[Collected data]
BEGIN
theorem caused_of_raise {t : State} {e : EventUnit} {c : Cause} (h : t.ev = e.raise c) : t.caused c = true :=
  caused_iff.mpr (by rw [h]; exact raise_pending e c)

theorem noticed_of_addNotice {t : State} {e : EventUnit} {id : StreamId} (h : (e.addNotice id).Grows t.ev) :
    t.noticed id = true :=
  noticed_iff.mpr (mask_grows h.noticed (by
    rw [and_mask_eq_mask_iff]; intro k hk hb; simp only [EventUnit.addNotice, BitVec.getElem_or, hb, Bool.or_true]))

/-! ### Accepting -/

theorem accept_grows (a : Access) (s : State) : s.ev.Grows (accept a s).ev := by
  unfold accept
  split
  · exact EventUnit.Grows.refl _
  · split
    · exact EventUnit.Grows.refl _
    · split
      · exact EventUnit.Grows.refl _
      · split
        · exact EventUnit.raise_grows _ _
        · split
          · exact EventUnit.raise_grows _ _
          · exact EventUnit.Grows.refl _
      · split
        · unfold reserveWrite
          split
          · exact EventUnit.Grows.refl _
          · split
            · split
              · exact EventUnit.Grows.refl _
              · exact reseed_sourceLocal.grows
            · exact EventUnit.Grows.refl _
        · exact EventUnit.Grows.refl _

theorem takePresented_grows (s : State) : s.ev.Grows (takePresented s).ev := by
  unfold takePresented
  split
  · rename_i a _ _
    exact accept_grows a { s with bus := { s.bus with presented := none } }
  · exact EventUnit.Grows.refl _

/-! ### The end of an event -/

variable {s : State}

/-- The event unit at the end of an event is that of the taken access, judged or not yet. -/
theorem finish_ev (s : State) : (finish s).ev = s.ev ∨ (finish s).ev = (takePresented s).ev
    ∨ ∃ now : BitVec 13, (finish s).ev = (takePresented s).ev.judge now
      ∧ ∀ c : Cause, c.isPulse = true → now &&& c.bit = 0#13 := by
  unfold finish
  split
  · exact .inl rfl
  · have ev : (keepOffers (applyChoose (seedTake (takePresented s)))).ev = (takePresented s).ev := by
      rw [keepOffers_frame, applyChoose_frame, seedTake_frame]
    rw [judgeIfOver_ev, ev]
    split
    · exact .inr (.inl rfl)
    · exact .inr (.inr ⟨_, rfl, fun c h => conditions_pulse _ h⟩)

/-- A pulse cause raised in an event is pending at its end (R155). -/
theorem finish_caused {c : Cause} (hp : c.isPulse = true) (hc : s.ev.cond &&& c.bit = 0#13)
    (h : s.caused c = true) : (finish s).caused c = true := by
  have g := takePresented_grows s
  have taken : (takePresented s).caused c = true := g.caused h
  rcases finish_ev s with e | e | ⟨now, e, clear⟩
  · exact caused_iff.mpr (by rw [e]; exact caused_iff.mp h)
  · exact caused_iff.mpr (by rw [e]; exact caused_iff.mp taken)
  · refine caused_iff.mpr ?_
    rw [e, judge_pending_of_stands]
    · exact caused_iff.mp taken
    · rw [g.cond, hc, clear c hp]

/-- A stream noticed in an event is noticed at its end (R161). -/
theorem finish_noticed {id : StreamId} (h : s.noticed id = true) : (finish s).noticed id = true := by
  have taken : (takePresented s).noticed id = true := (takePresented_grows s).noticedBy h
  rcases finish_ev s with e | e | ⟨now, e, _⟩
  · exact noticed_iff.mpr (by rw [e]; exact noticed_iff.mp h)
  · exact noticed_iff.mpr (by rw [e]; exact noticed_iff.mp taken)
  · exact noticed_iff.mpr (by rw [e]; exact noticed_iff.mp taken)

/-- The access unit has nothing to take. -/
def State.accessRests (s : State) : Prop := s.acc.phase ≠ .idle ∨ s.bus.presented = none

section Rests

variable (h : s.accessRests)
include h

theorem finish_windows : (finish s).windows = s.windows := by rw [finish_frame h]
theorem finish_entry (j : WinIdx) : (finish s).entry j = s.entry j := by rw [finish_frame h]; rfl
theorem finish_source? (j : WinIdx) : (finish s).source? j = s.source? j := by rw [finish_frame h]; rfl
theorem finish_sink? (j : WinIdx) : (finish s).sink? j = s.sink? j := by rw [finish_frame h]; rfl
theorem finish_acc : (finish s).acc = s.acc := by rw [finish_frame h]
theorem finish_bus : (finish s).bus = s.bus := by rw [finish_frame h]
theorem finish_arb : (finish s).arb = s.arb := by rw [finish_frame h]
theorem finish_link : (finish s).link = s.link := by rw [finish_frame h]
theorem finish_sched : (finish s).sched = s.sched := by rw [finish_frame h]
theorem finish_ctlSlot (id : StreamId) : (finish s).ctlSlot id = s.ctlSlot id := by rw [finish_frame h]; rfl
theorem finish_ackFlag (id : StreamId) : (finish s).ackFlag id = s.ackFlag id := by rw [finish_frame h]; rfl
theorem finish_port : (finish s).port = s.port := by rw [finish_frame h]
theorem finish_settings : (finish s).settings = s.settings := by rw [finish_frame h]
theorem finish_tickLength : (finish s).tickLength = s.tickLength := by rw [finish_frame h]
theorem finish_isHeld : (finish s).isHeld = s.isHeld := by rw [finish_frame h]; rfl

end Rests

theorem still_accessRests (h : s.still = true) : s.accessRests := (still_iff.mp h).2.2.2.1

/-- With nothing to take or to choose and no release to offer, an event ends with the judgement. -/
theorem finish_of_settled (hr : s.resetLow = false) (ha : s.accessRests)
    (hs : s.seed.phase ≠ .idle ∨ s.seed.queue = []) (hp : s.applyRests = true)
    (ho : s.offers = { held := false, seed := false }) : finish s = judgeIfOver s := by
  rw [finish_of_idle hr ha hs hp]
  have keep : keepOffers s = s := by
    cases s; simp_all [keepOffers, State.heldOfferDue, State.seedOfferDue]
  rw [keep]

theorem judgeIfOver_of_eq (h : s.ev.cond = s.conditions) : judgeIfOver s = s := by
  unfold judgeIfOver judge
  split
  · rfl
  · rw [judge_of_eq h]

/-- What an access taken from a still part leaves to the end of the event: the acceptance. -/
theorem finish_of_presented {a : Access} (hr : s.resetLow = false) (hi : s.acc.phase = .idle)
    (hb : s.bus.presented = some a) :
    finish s = finish (accept a { s with bus := { s.bus with presented := none } }) := by
  have taken : takePresented s = accept a { s with bus := { s.bus with presented := none } } := by
    unfold takePresented; simp only [hi, hb]
  obtain ⟨rs, _, bus⟩ := accept_bus a { s with bus := { s.bus with presented := none } }
  have low := (accept_kept (s := { s with bus := { s.bus with presented := none } }) a).resetLow
  generalize accept a { s with bus := { s.bus with presented := none } } = u at taken bus low
  have empty : u.bus.presented = none := by rw [bus]
  have high : u.resetLow = false := low.trans hr
  unfold finish
  rw [taken, takePresented_of_busy (.inr empty), high, hr]
  rfl

/-! ### What the conditions depend on -/

theorem freeCount_congr {s t : State} (hw : ∀ j, t.recordCount j = s.recordCount j) (ha : t.acc.resv = s.acc.resv)
    (hs : t.seed.resv = s.seed.resv) : t.freeCount = s.freeCount := by
  have : t.recordCount = s.recordCount := funext hw
  simp [State.freeCount, State.usedSlots, this, ha, hs]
END
Pull each line containing the word "resetLow" out of the data above.

theorem finish_of_settled (hr : s.resetLow = false) (ha : s.accessRests)
theorem finish_of_presented {a : Access} (hr : s.resetLow = false) (hi : s.acc.phase = .idle)
  have low := (accept_kept (s := { s with bus := { s.bus with presented := none } }) a).resetLow
  have high : u.resetLow = false := low.trans hr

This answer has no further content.